Cuando estoy en el campo y no tengo ningún
estímulo, se me atrofia el pensamiento, porque se me atrofia la cabeza entera, pero
en la gran ciudad no tengo esa experiencia catastrófica. Las personas que se
van de la gran ciudad y quieren mantener en el campo su nivel intelectual, como
decía Paul, deben estar dotadas de un enorme potencial y, por consiguiente, de
una increíble reserva de sustancia cerebral, pero también ellas se estancan más
pronto o más tarde y se atrofian, y la mayoría de las veces, cuando se dan
cuenta de ese proceso de atrofia, es ya demasiado tarde para sus fines, se extinguen
irremisiblemente y, hagan lo que hagan,
de nada les sirve. Por eso también, durante todos esos años que duró mi amistad
con Paul, me acostumbré al ritmo, que necesito para vivir, de alternar entre la
ciudad y el campo, y tengo la intención de mantener ese ritmo hasta el final de
mi vida, quince días al menos en Viena, quince días al menos en el campo.

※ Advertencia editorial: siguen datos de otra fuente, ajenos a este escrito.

-- ==== Sys2Proof/Safety.lean ====
section
/-! DEFINITION. What counts as a safe run: the invariants of R52 and of the buffers, the states no theorem of the block need speak
about (R247), the steps proper of the transition system (R16), and the transition graph (R170). -/

namespace Sys2Proof.Safety

open Machine

/-! ### Invariants (R52) -/

/-- RESET, UNINITIALIZED or INITIALIZED: where `t_sm` may run (R52 (d)). -/
def timedState (st : ConnState) : Bool := st == .reset || st == .uninitialized || st == .initialized

/-- START, RESET, UNINITIALIZED or INITIALIZED: where an OPEN may be pending (R52 (e)). -/
def openingState (st : ConnState) : Bool := st == .start || timedState st

/-- R52 (c): a SEND in flight has an open link and a running timer, or its abort is enabled. -/
abbrev sendTimed (s : State) : Prop :=
  s.txBusy = true → (s.linkOpen = true ∧ s.tTx.armed = true) ∨ s.canTxAbort = true

/-- R52 (d). -/
abbrev smTimed (s : State) : Prop := s.tSm.armed = true → timedState s.state = true

/-- R52 (e). -/
abbrev openPendingOk (s : State) : Prop := s.openPending = true → s.linkOpen = true ∧ openingState s.state = true

/-- R52 (f). -/
abbrev closedQuiet (s : State) : Prop :=
  s.linkOpen = false → isTerminal s.state = true ∧ s.txBusy = false ∧ s.openPending = false ∧ s.closePending = false
    ∧ s.tSm.armed = false ∧ s.tTx.armed = false ∧ s.tOpen.armed = false

/-- R52 (g): a per-state flag is 0 outside the states it is relevant in (R32 to R38). -/
abbrev flagsRelevant (s : State) : Prop :=
  (s.exit.opened = true → s.state = .start)
    ∧ (s.exit.resetSent = true → s.state = .reset) ∧ (s.exit.resetWaitDone = true → s.state = .reset)
    ∧ (s.exit.peerResponded = true → s.state = .uninitialized ∨ s.state = .initialized)
    ∧ (s.exit.retryExhausted = true → s.state = .uninitialized ∨ s.state = .initialized)
    ∧ (s.exit.syncReceived = true → s.state = .active) ∧ (s.exit.syncError = true → s.state = .active)

/-- The receive buffer holds no delimiter, stays within RX_BUF_MAX, and is empty until a delimiter has been seen; a closed link
has not seen one (R42, R138, R174). -/
abbrev rxBufferOk (s : State) : Prop :=
  s.cfg.delim ∉ s.rxBuf ∧ s.rxBuf.length ≤ s.cfg.rxBufMax ∧ (s.rxSync = false → s.rxBuf = [] ∧ s.rxOvf = false)
    ∧ (s.linkOpen = false → s.rxSync = false)

/-- The retry counters stay within the budget they were loaded from (R28, R29). -/
abbrev countersOk (s : State) : Prop := s.retryCnt ≤ fullBudget s.cfg ∧ s.txRetryCnt ≤ fullBudget s.cfg

/-- The frame of a SEND in flight is DATA_FRAME of a payload of at most 4095 bytes (R41, R213). -/
def txFrameOk (s : State) : Prop :=
  s.txBusy = true → ∃ p sq a, p.length ≤ Config.maxPayload ∧ s.txFrame = dataFrameOf s.cfg p sq a

/-- The invariant of the block: R52 (c) to (g), the buffers and the counters. R52 (a) and (b) hold by the types. -/
structure Inv (s : State) : Prop where
  send : sendTimed s
  timer : smTimed s
  pending : openPendingOk s
  closed : closedQuiet s
  flags : flagsRelevant s
  rxBuffer : rxBufferOk s
  counters : countersOk s
  frame : txFrameOk s

/-! ### Which states and steps the claims are about -/

/-- A state with a fault bit set is outside the set of states a theorem need speak about (R50, R247). -/
def notFaulted (s : State) : Prop := s.faulted = false

/-- The steps that the block's own agents fire: RXP, SEQ, TXE and TMR (R16). -/
def ownSteps : List Instr :=
  [.rxByte, .seqAbort, .seqStart, .seqReset, .seqUninitOk, .seqUninitNr, .seqInitOk, .seqInitNr, .seqActive, .closeDone, .txAbort,
    .tSmExpire, .tTxExpire, .tOpenExpire, .tick]

/-- The steps proper of the transition system (R16): everything but the rows of the opcode table that are pieces of a step
(tokens, kinds, templates, RX.FRAME, the handlers). -/
def isStep (i : Instr) : Bool :=
  match i with
  | .delim => false
  | .escDelimToken => false
  | .escEscToken => false
  | .literal _ => false
  | .escInvalid _ => false
  | .kAck _ => false
  | .kData _ => false
  | .kDataUnrel _ => false
  | .kReset _ => false
  | .kSync _ => false
  | .kSyncRsp _ => false
  | .kConfig _ => false
  | .kConfigRsp _ => false
  | .kOther _ => false
  | .resetFrame => false
  | .syncFrame => false
  | .syncRspFrame => false
  | .configFrame => false
  | .configRspFrame => false
  | .ackFrame _ => false
  | .dataFrame _ _ _ => false
  | .frameEncode _ => true
  | .frameDecode _ => true
  | .pktEncode _ _ _ _ _ _ => true
  | .pktDecode _ => true
  | .seqInc _ => true
  | .hostOpen => true
  | .hostClose => true
  | .hostSend _ => true
  | .tData _ => true
  | .tStatus _ _ => true
  | .tLog _ _ => true
  | .rxByte => true
  | .rxFrame _ _ => false
  | .rxSyncRsp => false
  | .rxSync => false
  | .rxSyncActive => false
  | .rxConfigRsp => false
  | .rxConfig => false
  | .rxAck _ => false
  | .rxData _ => false
  | .seqAbort => true
  | .seqStart => true
  | .seqReset => true
  | .seqUninitOk => true
  | .seqUninitNr => true
  | .seqInitOk => true
  | .seqInitNr => true
  | .seqActive => true
  | .closeDone => true
  | .txAbort => true
  | .tSmExpire => true
  | .tTxExpire => true
  | .tOpenExpire => true
  | .tick => true
  | .hwReset => true

/-- The transitions of `state` with their causes (R170), one disjunct for each row of the table. Hardware reset is outside the table
(R281). -/
def transition (s : State) (c : Option Cause) (dest : ConnState) : Prop :=
  (s.linkOpen = false ∧ c = none ∧ dest = .start)
    ∨ (isTerminal s.state = false ∧ s.exit.ioError = true ∧ c = some .ioError ∧ dest = .failed)
    ∨ (isTerminal s.state = false ∧ s.exit.close = true ∧ s.exit.ioError = false ∧ c = some .close ∧ dest = .closed)
    ∨ (s.exit.ioError = false ∧ s.exit.close = false ∧
        ((s.state = .start ∧ s.exit.opened = true ∧ c = some .opened ∧ dest = .reset)
          ∨ (s.state = .reset ∧ s.exit.resetSent = true ∧ s.exit.resetWaitDone = true ∧ c = some .resetDone
            ∧ dest = .uninitialized)
          ∨ (s.state = .uninitialized ∧ s.exit.peerResponded = true ∧ c = some .peerResponded ∧ dest = .initialized)
          ∨ (s.state = .uninitialized ∧ s.exit.retryExhausted = true ∧ s.exit.peerResponded = false
            ∧ c = some .retryExhausted ∧ dest = .noResponse)
          ∨ (s.state = .initialized ∧ s.exit.peerResponded = true ∧ c = some .peerResponded ∧ dest = .active)
          ∨ (s.state = .initialized ∧ s.exit.retryExhausted = true ∧ s.exit.peerResponded = false
            ∧ c = some .retryExhausted ∧ dest = .noResponse)
          ∨ (s.state = .active ∧ s.exit.syncReceived = true ∧ c = some .peerResync ∧ dest = .reset)
          ∨ (s.state = .active ∧ s.exit.syncError = true ∧ s.exit.syncReceived = false ∧ c = some .ackMismatch
            ∧ dest = .reset)))

/-- A SEND in flight in `t` was so in `s`, with the same frame, retry counter and timer (R41, R229). -/
abbrev sendKept (s t : State) : Prop :=
  t.txBusy = true → s.txBusy = true ∧ t.txFrame = s.txFrame ∧ t.txRetryCnt = s.txRetryCnt ∧ t.tTx = s.tTx

/-- The STATUS indications among messages, in their order. -/
def statuses (l : List OutMsg) : List (ConnState × Cause) := l.filterMap fun m =>
  match m with
  | .up (.status st c) => some (st, c)
  | .up (.data _) => none
  | .up (.log _) => none
  | .hr _ _ => none
  | .tq _ _ => none
  | .fn _ => none

/-- `a` is an answer the transport may give to the next request: the environment's, where it has listed one (R262 (d)). -/
def mayAnswer (s : State) (a : Answer) : Prop := ∀ x, s.answers.head? = some x → a = x

/-- The number of results of accepted OPEN commands among messages: every result but `InvalidState` (R172). -/
def openResults (l : List OutMsg) : Nat := l.countP fun m =>
  match m with
  | .hr .opn r => r != .invalidState
  | .hr .close _ => false
  | .hr .send _ => false
  | .up _ => false
  | .tq _ _ => false
  | .fn _ => false

/-- The number of SEND results among messages (R212). -/
def sendResults (l : List OutMsg) : Nat := l.countP fun m =>
  match m with
  | .hr .send _ => true
  | .hr .opn _ => false
  | .hr .close _ => false
  | .up _ => false
  | .tq _ _ => false
  | .fn _ => false

/-- A bit as a number. -/
def count (b : Bool) : Nat := if b then 1 else 0

/-- Run operations one after another, stopping at the first that gives no next state. -/
def runAll : List Instr → State → Option State
  | [], s => some s
  | i :: rest, s =>
    match exec i s with
    | .next t => runAll rest t
    | .fault _ => none
    | .refused _ => none

end Sys2Proof.Safety
end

Porque tan deprisa como se empapa la cabeza en Viena, se vacía en el campo y en
realidad se vacía en el campo más deprisa de lo que se empapa en Viena, porque
el campo es siempre, en cualquier caso, más cruel con la cabeza y sus intereses
de lo que puede serlo nunca la ciudad, lo que quiere decir, la gran ciudad. A un
hombre de espíritu el campo se lo quita todo y no le da (casi) nada, mientras
que la gran ciudad da ininterrumpidamente, sólo hay que verlo y, como es
natural, sentirlo, pero son los menos los que lo ven, y tampoco lo sienten, y por eso se ven atraídos de una
forma repulsivamente sentimental por el campo, donde, en cualquier caso, se ven
intelectualmente chupados, agotados incluso en el plazo más breve y, en fin y final
de cuentas, conducidos a la ruina. En el campo no puede desarrollarse nunca el
espíritu, sólo en la gran ciudad, pero hoy todos corren de la ciudad al campo
porque, en el fondo, son demasiado cómodos para utilizar la cabeza, naturalmente
puesta a prueba de una forma radical en la gran ciudad, ésa es la verdad, y prefieren
extinguirse en una Naturaleza a la que, sin
conocerla, admiran sentimentalmente en su estúpida ceguera, a aprovechar las
enormes ventajas de la gran ciudad y, sobre todo, de la gran ciudad de hoy, que
con el tiempo y su historia aumentan y se multiplican de la forma más
maravillosa, de lo que, probablemente, no son en absoluto capaces. Yo conozco
ese campo letal y huyo de él, siempre que puedo, al precio de tener que vivir
en una gran ciudad, llámese en fin de cuentas como quiera, sea tan fea como quiera,
siempre será para mi cien veces mejor que el campo.